21:48:52 started query for "newj ljl" // blockage
21:48:54 started query for "newj"
21:48:55 started query for "new"
21:48:57 started query for "new ye"
21:48:59 started query for "new york"
21:49:08 finished query for "newj ljl" // blockage removed, quick queries flood in
21:49:08 finished query for "new"
21:49:08 finished query for "new york"
21:49:08 finished query for "new ye"
21:49:23 finished query for "newj"
I'm able to cancel the requests made by the client so I'm not worried about queries coming back in the wrong order. And I'm not interested in how to make that query faster at this point, since queries for actual correct spellings are quick.
I'm wondering how a new request can cancel an old request that was made by the same client. In other words "newj ljl" gets canceled when "newj" arrives, "newj" gets canceled when "new" arrives, and so on. If it's just going to be thrown out, why tie up the database?
Is there a proper way to do this?
Update:
I'm aware of db.currentOp().inprog and I'm thinking I can use the client property of the documents within that array to know whether it's a repeat request, but I can't quite figure out how to access that from Mongoose. I'm also not sure when to do that, or how I know which request was spawned from this client (and therefore which to cancel). I'd like an actual code example using Mongoose, or the native NodeJS MongoDB driver if possible!

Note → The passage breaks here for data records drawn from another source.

theorem test_decode_logical : decodesTo
    [(0o400100001000#36, .or 0o0 0o4 ⟨0, false, false, 0o1000⟩),
     (0o410100001000#36, .xor 0o0 0o4 ⟨0, false, false, 0o1000⟩),
     (0o420100001000#36, .and 0o0 0o4 ⟨0, false, false, 0o1000⟩),
     (0o430100001000#36, .mlu 0o0 0o4 ⟨0, false, false, 0o1000⟩),
     (0o440100001000#36, .tep 0o0 0o4 ⟨0, false, false, 0o1000⟩),
     (0o450100001000#36, .top 0o0 0o4 ⟨0, false, false, 0o1000⟩),
     (0o467060000002#36, .xli 0o16 0o3 ⟨0, false, false, 0o2⟩),
     (0o470060001000#36, .tlem 0o0 0o3 ⟨0, false, false, 0o1000⟩)] = true := by decide

theorem test_decode_tests : decodesTo
    [(0o500000001000#36, .tz 0o0 0o0 ⟨0, false, false, 0o1000⟩),
     (0o510000001000#36, .tnz 0o0 0o0 ⟨0, false, false, 0o1000⟩),
     (0o520100001000#36, .te 0o0 0o4 ⟨0, false, false, 0o1000⟩),
     (0o530100001000#36, .tne 0o0 0o4 ⟨0, false, false, 0o1000⟩),
     (0o540100001000#36, .tle 0o0 0o4 ⟨0, false, false, 0o1000⟩),
     (0o550100001000#36, .tg 0o0 0o4 ⟨0, false, false, 0o1000⟩),
     (0o560100001000#36, .tw 0o0 0o4 ⟨0, false, false, 0o1000⟩),
     (0o570100001000#36, .tnw 0o0 0o4 ⟨0, false, false, 0o1000⟩),
     (0o600000001000#36, .tp 0o0 0o0 ⟨0, false, false, 0o1000⟩),
     (0o610000001000#36, .tn 0o0 0o0 ⟨0, false, false, 0o1000⟩)] = true := by decide

theorem test_decode_searches : decodesTo
    [(0o620101400000#36, .se 0o0 0o4 ⟨1, true, false, 0o0⟩),
     (0o630101400000#36, .sne 0o0 0o4 ⟨1, true, false, 0o0⟩),
     (0o640101400000#36, .sle 0o0 0o4 ⟨1, true, false, 0o0⟩),
     (0o650101400000#36, .sg 0o0 0o4 ⟨1, true, false, 0o0⟩),
     (0o660101400000#36, .sw 0o0 0o4 ⟨1, true, false, 0o0⟩),
     (0o670101400000#36, .snw 0o0 0o4 ⟨1, true, false, 0o0⟩), (0o710101400000#36, .mse 0o4 ⟨1, true, false, 0o0⟩),
     (0o710501400000#36, .msne 0o4 ⟨1, true, false, 0o0⟩), (0o711101400000#36, .msle 0o4 ⟨1, true, false, 0o0⟩),
     (0o711501400000#36, .msg 0o4 ⟨1, true, false, 0o0⟩), (0o712101400000#36, .msw 0o4 ⟨1, true, false, 0o0⟩),
     (0o712501400000#36, .msnw 0o4 ⟨1, true, false, 0o0⟩), (0o713101400000#36, .masl 0o4 ⟨1, true, false, 0o0⟩),
     (0o713501400000#36, .masg 0o4 ⟨1, true, false, 0o0⟩)] = true := by decide

theorem test_decode_double : decodesTo
    [(0o700120003000#36, .jgd 0o0 0o5 ⟨0, false, false, 0o3000⟩),
     (0o702020003000#36, .jgd 0o4 0o1 ⟨0, false, false, 0o3000⟩),
     (0o714100001000#36, .da 0o4 ⟨0, false, false, 0o1000⟩),
     (0o714500001000#36, .dan 0o4 ⟨0, false, false, 0o1000⟩),
     (0o715100001000#36, .ds 0o4 ⟨0, false, false, 0o1000⟩),
     (0o715500001000#36, .dl 0o4 ⟨0, false, false, 0o1000⟩),
     (0o716100001000#36, .dln 0o4 ⟨0, false, false, 0o1000⟩),
     (0o716500001000#36, .dlm 0o4 ⟨0, false, false, 0o1000⟩),
     (0o717100003000#36, .djz 0o4 ⟨0, false, false, 0o3000⟩),
     (0o717500001000#36, .dte 0o4 ⟨0, false, false, 0o1000⟩)] = true := by decide

theorem test_decode_f72 : decodesTo
    [(0o720400003000#36, .slj 0o0 ⟨0, false, false, 0o3000⟩),
     (0o721100003000#36, .jps 0o4 ⟨0, false, false, 0o3000⟩),
     (0o721500003000#36, .jns 0o4 ⟨0, false, false, 0o3000⟩),
     (0o722100001000#36, .ah 0o4 ⟨0, false, false, 0o1000⟩),
     (0o722500001000#36, .anh 0o4 ⟨0, false, false, 0o1000⟩),
     (0o723100001000#36, .at_ 0o4 ⟨0, false, false, 0o1000⟩),
     (0o723500001000#36, .ant 0o4 ⟨0, false, false, 0o1000⟩),
     (0o724000003000#36, .ex 0o0 ⟨0, false, false, 0o3000⟩), (0o724400000017#36, .er 0o0 ⟨0, false, false, 0o17⟩),
     (0o727000001000#36, .srs 0o0 ⟨0, false, false, 0o1000⟩),
     (0o727400001000#36, .lrs 0o0 ⟨0, false, false, 0o1000⟩)] = true := by decide

/-- Codes R86 does not list: f = 00, 01 with j = 16, 05 with a = 07, 07 with j = 13, 33 with j = 02, 37 with j = 10,
72 with j = 00 and 12, 73. -/
theorem test_decode_invalid : [0o000000000000#36, 0o017000001000#36, 0o050160001000#36, 0o075400000000#36,
    0o331000000000#36, 0o374000000000#36, 0o720000000000#36, 0o725000000000#36, 0o730000000000#36].all
    (fun w => (decode w).isNone) = true := by decide

theorem test_decode_table_word : decodeTableWord 36 0o010000001000 = some (.sa 0 0 ⟨0, false, false, 0o1000⟩) ∧
    decodeTableWord 36 (2 ^ 36) = none := by decide

/-! ### One step -/

/-- Row ST6: `SA A15,0o1000,*X3`. -/
theorem test_step_sa : after (step (start 0o010363401000#36
    [(0o3, 0o000010000020#36), (0o33, 0o000000000042#36)]
    [])) 0o2001
    [(0o3, 0o000010000030#36)]
    [(0o1020, 0o000000000042#36)] = true := by decide

/-- Row ST8: `SNA A0,0o1000`. -/
theorem test_step_sna : after (step (start 0o020000001000#36
    [(0o14, 0o000000000000#36)]
    [])) 0o2001
    []
    [(0o1000, 0o777777777777#36)] = true := by decide

/-- Row ST10: `SMA A0,0o1000`. -/
theorem test_step_sma : after (step (start 0o030000001000#36
    [(0o14, 0o777777777772#36)]
    [])) 0o2001
    []
    [(0o1000, 0o000000000005#36)] = true := by decide

/-- Row ST12: `SR R1,0o1000`. -/
theorem test_step_sr : after (step (start 0o040020001000#36
    [(0o101, 0o000000000003#36)]
    [])) 0o2001
    []
    [(0o1000, 0o000000000003#36)] = true := by decide

/-- Row ST16: `SZ,H1 0o1000`. -/
theorem test_step_sz : after (step (start 0o051000001000#36
    []
    [(0o1000, 0o707070707070#36)])) 0o2001
    []
    [(0o1000, 0o000000707070#36)] = true := by decide

/-- Row ST18: `SNZ,S6 0o1000`. -/
theorem test_step_snz : after (step (start 0o054020001000#36
    []
    [(0o1000, 0o000000000000#36)])) 0o2001
    []
    [(0o1000, 0o000000000077#36)] = true := by decide

/-- Row ST20: `SP1,H1 0o1000`. -/
theorem test_step_sp1 : after (step (start 0o051040001000#36
    []
    [(0o1000, 0o707070707070#36)])) 0o2001
    []
    [(0o1000, 0o000001707070#36)] = true := by decide

/-- Row ST22: `SN1,T3 0o1000`. -/
theorem test_step_sn1 : after (step (start 0o052460001000#36
    []
    [(0o1000, 0o000000000000#36)])) 0o2001
    []
    [(0o1000, 0o000000007776#36)] = true := by decide

/-- Row ST27: `SFS,S1 0o1000`. -/
theorem test_step_sfs : after (step (start 0o056500001000#36
    []
    [(0o1000, 0o000000000000#36)])) 0o2001
    []
    [(0o1000, 0o050000000000#36)] = true := by decide

/-- Row ST24: `SFZ 0o1000`. -/
theorem test_step_sfz : after (step (start 0o050120001000#36
    []
    [])) 0o2001
    []
    [(0o1000, 0o606060606060#36)] = true := by decide

/-- Row ST25: `SAS 0o1000`. -/
theorem test_step_sas : after (step (start 0o050140001000#36
    []
    [])) 0o2001
    []
    [(0o1000, 0o040040040040#36)] = true := by decide

/-- Row ST14: `SX,H2 X12,0o1000`. -/
theorem test_step_sx : after (step (start 0o060700001000#36
    [(0o14, 0o123456701234#36)]
    [(0o1000, 0o707070707070#36)])) 0o2001
    []
    [(0o1000, 0o707070701234#36)] = true := by decide

/-- Row AD6: `LA A0,*0o1000`. -/
theorem test_step_la : after (step (start 0o100000201000#36
    [(0o2, 0o000001000004#36)]
    [(0o1000, 0o765422603000#36), (0o3004, 0o000000004000#36), (0o4000, 0o000000000707#36)])) 0o2001
    [(0o2, 0o000001000005#36), (0o14, 0o000000000707#36)]
    [] = true := by decide

/-- Row LD2: `LNA A0,0o1000`. -/
theorem test_step_lna : after (step (start 0o110000001000#36
    []
    [(0o1000, 0o000000000000#36)])) 0o2001
    [(0o14, 0o777777777777#36)]
    [] = true := by decide

/-- Row LD4: `LMA A0,0o1000`. -/
theorem test_step_lma : after (step (start 0o120000001000#36
    []
    [(0o1000, 0o777777777772#36)])) 0o2001
    [(0o14, 0o000000000005#36)]
    [] = true := by decide

/-- Row LD6: `LNMA A0,0o1000`. -/
theorem test_step_lnma : after (step (start 0o130000001000#36
    []
    [(0o1000, 0o000000000005#36)])) 0o2001
    [(0o14, 0o777777777772#36)]
    [] = true := by decide

/-- Row LD10: `AA A0,0o1000`. -/
theorem test_step_aa : after (step (start 0o140000001000#36
    [(0o14, 0o000000000005#36)]
    [(0o1000, 0o777777777772#36)])) 0o2001
    [(0o14, 0o000000000000#36)]
    [] = true := by decide

/-- Row LD16: `ANA A0,0o1000`. -/
theorem test_step_ana : after (step (start 0o150000001000#36
    [(0o14, 0o000000000005#36)]
    [(0o1000, 0o000000000005#36)])) 0o2001
    [(0o14, 0o000000000000#36)]
    [] = true := by decide

/-- Row LD19: `AMA A0,0o1000`. -/
theorem test_step_ama : after (step (start 0o160000001000#36
    [(0o14, 0o000000000004#36)]
    [(0o1000, 0o777777777774#36)])) 0o2001
    [(0o14, 0o000000000007#36)]
    [] = true := by decide

/-- Row LD20: `ANMA A0,0o1000`. -/
theorem test_step_anma : after (step (start 0o170000001000#36
    [(0o14, 0o000000000004#36)]
    [(0o1000, 0o777777777774#36)])) 0o2001
    [(0o14, 0o000000000001#36)]
    [] = true := by decide

/-- Row LD21: `AU A4,0o1000`. -/
theorem test_step_au : after (step (start 0o200100001000#36
    [(0o20, 0o000000000030#36)]
    [(0o1000, 0o000000000007#36)])) 0o2001
    [(0o21, 0o000000000037#36)]
    [] = true := by decide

Here's some sample code to go off of:
models.City.find({ ... })
.exec(function (err, cities) {
});
Below is what I came up with to solve the issue.
I can easily do db.currentOp().inprog and db.killOp() from the Mongo shell, but I really need this to happen automatically, when it needs to, from Mongoose. Since you can reference the MongoDB driver using require('mongoose').connection.db, you can execute those commands by doing "queries" on the following collections:
db.collection('$cmd.sys.inprog');
db.collection('$cmd.sys.killop');
The full solution:
var db = require('mongoose').connection.db,
// get the client IP address
ip = request.headers['x-forwarded-for'] ||
request.connection.remoteAddress ||
request.socket.remoteAddress ||
request.connection.socket.remoteAddress;
// same thing as db.currentOp().inprog
db.collection('$cmd.sys.inprog').findOne(function (err, data) {
if (err) throw err;
data.inprog.filter(function (op) {
// get the operation's client IP address without the port
return ip == op.client.split(':')[0];
}).forEach(function(op){
// same thing as db.killOp()
db.collection('$cmd.sys.killop')
.findOne({ 'op': op.opid }, function (err, data) {
if (err) throw err;
});
});
// start the new cities query
models.City.find({ ... })
.exec(function (err, cities) {
});
});
Helpful links:
https://groups.google.com/forum/#!topic/mongodb-user/1wFp7AqWnM4
drop database with mongoose
How to determine a user's IP address in node
You can try using db.killOp()
http://docs.mongodb.org/manual/reference/method/db.killOp/#db.killOp
UPDATE: You can get the list of current operations from db.currentOp() and identify the operation to be cancelled by matching fields like op, query and client
http://docs.mongodb.org/manual/reference/method/db.currentOp/#db.currentOp
You can definitely do this with killop, and the above solution looks like it could work for the problem as stated. However, I think it may be worthwhile to dig a bit deeper.
The fact that you have a noticeably slow query when you've got a query that's going to return no results seems unusual. That reeks of a full collection scan. The questions to ask are, first, do you have indices set up, and second, are you querying with a general regex? MongoDB doesn't really handle regex searches like { "name" : /.*new york.*/ } particularly well.
Also, the whole "send an http request every time the user hits a key" approach is simple and elegant, but also causes some unnecessary server load. Perhaps a search button or a client-side timeout where you only send a request if a user hasn't hit a key for 1 second could help alleviate the need for the killop approach.